Ah! The mask of the internet strikes again! And all the chatter that runs through our heads.

Sure, things are way complex. We are a predatory species whose brain spends most of its time thinking of post hoc rationalizations for our actions, most of which come straight from the Id! (lower level motivational system of brain). We hardly know what we are doing half the time or why. 🙂

But it still can be fun!

MB March 11, 2018 11:57 PM

The original conference seems to have served some useful practical purpose. The new one seems simply meant as a political statement. This does not bode well.
For example, are they going to follow the newest fashion and only allow male attendants to make comments after each talk only after the female attendants have spoken their piece (include your own preferred underrepresented categories here), as the latest fashion seems to be?
Still, I hope it succeeds beyond all expectations and proves all haters wrong.

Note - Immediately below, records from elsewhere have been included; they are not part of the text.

-- ==== Sys2Proof/Laws/State.lean ====
section
/-! SUPPORT. Each field after each update of a single field. -/

namespace Sys2Proof.Machine

variable (s : State)

@[simp] theorem State.setSeeded_seeded (v : Bool) : (s.setSeeded v).seeded = v := rfl
@[simp] theorem State.setSeeded_lanes (v : Bool) : (s.setSeeded v).lanes = s.lanes := rfl
@[simp] theorem State.setSeeded_cur (v : Bool) : (s.setSeeded v).cur = s.cur := rfl
@[simp] theorem State.setSeeded_ghost (v : Bool) : (s.setSeeded v).ghost = s.ghost := rfl
@[simp] theorem State.setSeeded_inputs (v : Bool) : (s.setSeeded v).inputs = s.inputs := rfl
@[simp] theorem State.setSeeded_dst (v : Bool) : (s.setSeeded v).dst = s.dst := rfl
@[simp] theorem State.setSeeded_traffic (v : Bool) : (s.setSeeded v).traffic = s.traffic := rfl

@[simp] theorem State.setLanes_seeded (v : Lanes) : (s.setLanes v).seeded = s.seeded := rfl
@[simp] theorem State.setLanes_lanes (v : Lanes) : (s.setLanes v).lanes = v := rfl
@[simp] theorem State.setLanes_cur (v : Lanes) : (s.setLanes v).cur = s.cur := rfl
@[simp] theorem State.setLanes_ghost (v : Lanes) : (s.setLanes v).ghost = s.ghost := rfl
@[simp] theorem State.setLanes_inputs (v : Lanes) : (s.setLanes v).inputs = s.inputs := rfl
@[simp] theorem State.setLanes_dst (v : Lanes) : (s.setLanes v).dst = s.dst := rfl
@[simp] theorem State.setLanes_traffic (v : Lanes) : (s.setLanes v).traffic = s.traffic := rfl

@[simp] theorem State.setCur_seeded (q : List Word) : (s.setCur q).seeded = s.seeded := rfl
@[simp] theorem State.setCur_lanes (q : List Word) : (s.setCur q).lanes = s.lanes := rfl
@[simp] theorem State.setCur_cur (q : List Word) : (s.setCur q).cur = q := rfl
@[simp] theorem State.setCur_ghost (q : List Word) : (s.setCur q).ghost = s.ghost := rfl
@[simp] theorem State.setCur_inputs (q : List Word) : (s.setCur q).inputs = s.inputs := rfl
@[simp] theorem State.setCur_dst (q : List Word) : (s.setCur q).dst = s.dst := rfl
@[simp] theorem State.setCur_traffic (q : List Word) : (s.setCur q).traffic = s.traffic := rfl

@[simp] theorem State.setGhost_seeded (g : Option Ghost) : (s.setGhost g).seeded = s.seeded := rfl
@[simp] theorem State.setGhost_lanes (g : Option Ghost) : (s.setGhost g).lanes = s.lanes := rfl
@[simp] theorem State.setGhost_cur (g : Option Ghost) : (s.setGhost g).cur = s.cur := rfl
@[simp] theorem State.setGhost_ghost (g : Option Ghost) : (s.setGhost g).ghost = g := rfl
@[simp] theorem State.setGhost_inputs (g : Option Ghost) : (s.setGhost g).inputs = s.inputs := rfl
@[simp] theorem State.setGhost_dst (g : Option Ghost) : (s.setGhost g).dst = s.dst := rfl
@[simp] theorem State.setGhost_traffic (g : Option Ghost) : (s.setGhost g).traffic = s.traffic := rfl

@[simp] theorem State.setInputs_seeded (l : List Input) : (s.setInputs l).seeded = s.seeded := rfl
@[simp] theorem State.setInputs_lanes (l : List Input) : (s.setInputs l).lanes = s.lanes := rfl
@[simp] theorem State.setInputs_cur (l : List Input) : (s.setInputs l).cur = s.cur := rfl
@[simp] theorem State.setInputs_ghost (l : List Input) : (s.setInputs l).ghost = s.ghost := rfl
@[simp] theorem State.setInputs_inputs (l : List Input) : (s.setInputs l).inputs = l := rfl
@[simp] theorem State.setInputs_dst (l : List Input) : (s.setInputs l).dst = s.dst := rfl
@[simp] theorem State.setInputs_traffic (l : List Input) : (s.setInputs l).traffic = s.traffic := rfl

@[simp] theorem State.setDst_seeded (m : Memory) : (s.setDst m).seeded = s.seeded := rfl
@[simp] theorem State.setDst_lanes (m : Memory) : (s.setDst m).lanes = s.lanes := rfl
@[simp] theorem State.setDst_cur (m : Memory) : (s.setDst m).cur = s.cur := rfl
@[simp] theorem State.setDst_ghost (m : Memory) : (s.setDst m).ghost = s.ghost := rfl
@[simp] theorem State.setDst_inputs (m : Memory) : (s.setDst m).inputs = s.inputs := rfl
@[simp] theorem State.setDst_dst (m : Memory) : (s.setDst m).dst = m := rfl
@[simp] theorem State.setDst_traffic (m : Memory) : (s.setDst m).traffic = s.traffic := rfl

@[simp] theorem State.send_seeded (t : Transfer) : (s.send t).seeded = s.seeded := rfl
@[simp] theorem State.send_lanes (t : Transfer) : (s.send t).lanes = s.lanes := rfl
@[simp] theorem State.send_cur (t : Transfer) : (s.send t).cur = s.cur := rfl
@[simp] theorem State.send_ghost (t : Transfer) : (s.send t).ghost = s.ghost := rfl
@[simp] theorem State.send_inputs (t : Transfer) : (s.send t).inputs = s.inputs := rfl
@[simp] theorem State.send_dst (t : Transfer) : (s.send t).dst = s.dst := rfl
@[simp] theorem State.send_traffic (t : Transfer) : (s.send t).traffic = s.traffic ++ [t] := rfl

end Sys2Proof.Machine
end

Rickle March 12, 2018 2:04 PM

It disappoints me that we have more outrage over lack of affirmative action than we do over companies like SANS making bank on teaching courses on FOSS tools while not actually donating any of their proceeds to the upkeep of the tools themselves.

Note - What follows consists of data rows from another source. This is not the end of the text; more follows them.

-- ==== Sys2Proof/Tests/Slice0.lean ====
section
/-! SUPPORT. The model's own tests: expected results are the numbers printed in spec/95_test_vectors.md (V<n>) and in the
section files, under the reference configurations; and a witness for the hypotheses of each statement. -/

namespace Sys2Proof.Tests

open Sys2Proof Sys2Proof.Machine

/-! WellFormed: an ill-formed term for each check. -/

theorem test_wellFormed_refuses_slen_256 : (Instr.seed 256 0).wellFormed = false := by decide
theorem test_wellFormed_refuses_len_two_pow_64 : (Instr.fill 18446744073709551616).wellFormed = false := by decide
theorem test_wellFormed_accepts_limits :
    (Instr.seed 255 0).wellFormed = true ∧ (Instr.fill 18446744073709551615).wellFormed = true := by decide

/-! Decoding: words written out from 30_encoding.md R61 to R65 (95_test_vectors.md section 2). -/

theorem test_decode_nop : decode 0x00000000000000000000 = .ok .nop := by decide
theorem test_decode_seed : decode 0x0123456789ABCDEF4001 = .ok (.seed 64 0x0123456789ABCDEF) := by decide
theorem test_decode_seed_slen_255 : decode 0x0123456789ABCDEFFF01 = .ok (.seed 255 0x0123456789ABCDEF) := by decide
theorem test_decode_fill_longest : decode 0xFFFFFFFFFFFFFFFF0002 = .ok (.fill 18446744073709551615) := by decide
theorem test_decode_release : decode 0x00000000000000000003 = .ok .release := by decide
theorem test_decode_rejects_op_4 : decode 0x00000000000000000004 = .error .reservedOp := by decide
theorem test_decode_rejects_op_15 : decode 0x0000000000000000000F = .error .reservedOp := by decide
theorem test_decode_rejects_rsv : decode 0x0123456789ABCDEF0A11 = .error .rsvNotZero := by decide
theorem test_decode_rejects_fill_slen : decode 0x00000000000000080102 = .error .slenNotZero := by decide
theorem test_decode_rejects_release_slen : decode 0x00000000000000000103 = .error .slenNotZero := by decide
theorem test_decode_rejects_nop_arg : decode 0x00000000000000010000 = .error .argNotZero := by decide
theorem test_decodeTableWord : decodeTableWord 80 0x000000000000000C0002 = some (.fill 12) := by decide

/-! Text (30_encoding.md R71, R72). -/

theorem test_text_fill_hex_comment :
    readText ['F', 'I', 'L', 'L', ' ', ' ', '0', 'x', '1', '_', 'F', ' ', ';', 'x'] = some (.fill 31) := by decide
theorem test_text_next : readText ['N', 'E', 'X', 'T'] = some (.fill 1) := by decide
theorem test_text_seed :
    readText ['S', 'E', 'E', 'D', ' ', '6', '4', ',', ' ', '5'] = some (.seed 64 5) := by decide

/-! SeedExpander (V10, V20a, V21, V22, V26, V27). -/

theorem test_refMix : Config.refMix 0x9E3779B97F4A7C15 = 0xE220A8397B1DCDAF ∧
    Config.refMix 1 = 0x5692161D100B05E5 ∧ Config.refMix 0 = 0 := by decide
theorem test_refLaneConst : Config.refLaneConst 7 = 0xF1BBCDCBFA53E0A8 := by decide
theorem test_expand_ref4 : List.ofFn (expand .ref4 0x0123456789ABCDEF) =
    [0x8E3980323F3DCE39, 0xA33BA70B29333AB3, 0x5BED6DD3DC00F260, 0x1A8FED80C5952760] := by decide
theorem test_expand_keeps_one_zero_lane : List.ofFn (expand .ref4 0x3C6EF372FE94F82A) =
    [0x9C3A7F823C816066, 0x0000000000000000, 0x17173322E965A4F4, 0xC0803F54D486ADEA] := by decide
theorem test_expand_fallback : List.ofFn (expand .testZ 0x55) =
    [0x9E3779B97F4A7C15, 0x3C6EF372FE94F82A, 0xDAA66D2C7DDF743F, 0x78DDE6E5FD29F054] := by decide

We may eventually have an industry with gender parity for engineers and slave labor for tool creators. That is – if they don’t give up altogether.

echo March 13, 2018 12:52 PM

This is a somehat contentious article.

https://www.theguardian.com/commentisfree/2018/mar/13/women-robots-ai-male-artificial-intelligence-automation

The overarching problem of men dictating the rules has found new expression in something that is currently changing the way we live and breathe: artificial intelligence (AI).

Let us be clear. There are great benefits in the use of AI and we should cherish them. However, the issue is not innovation, or the pace of technological improvement. The real problem is the governance of AI, the ethics underpinning it, the boundaries we give it and, within that, who is going to define all those.

With that in mind, I think the next fight for us women is to ensure artificial intelligence does not become the ultimate expression of masculinity.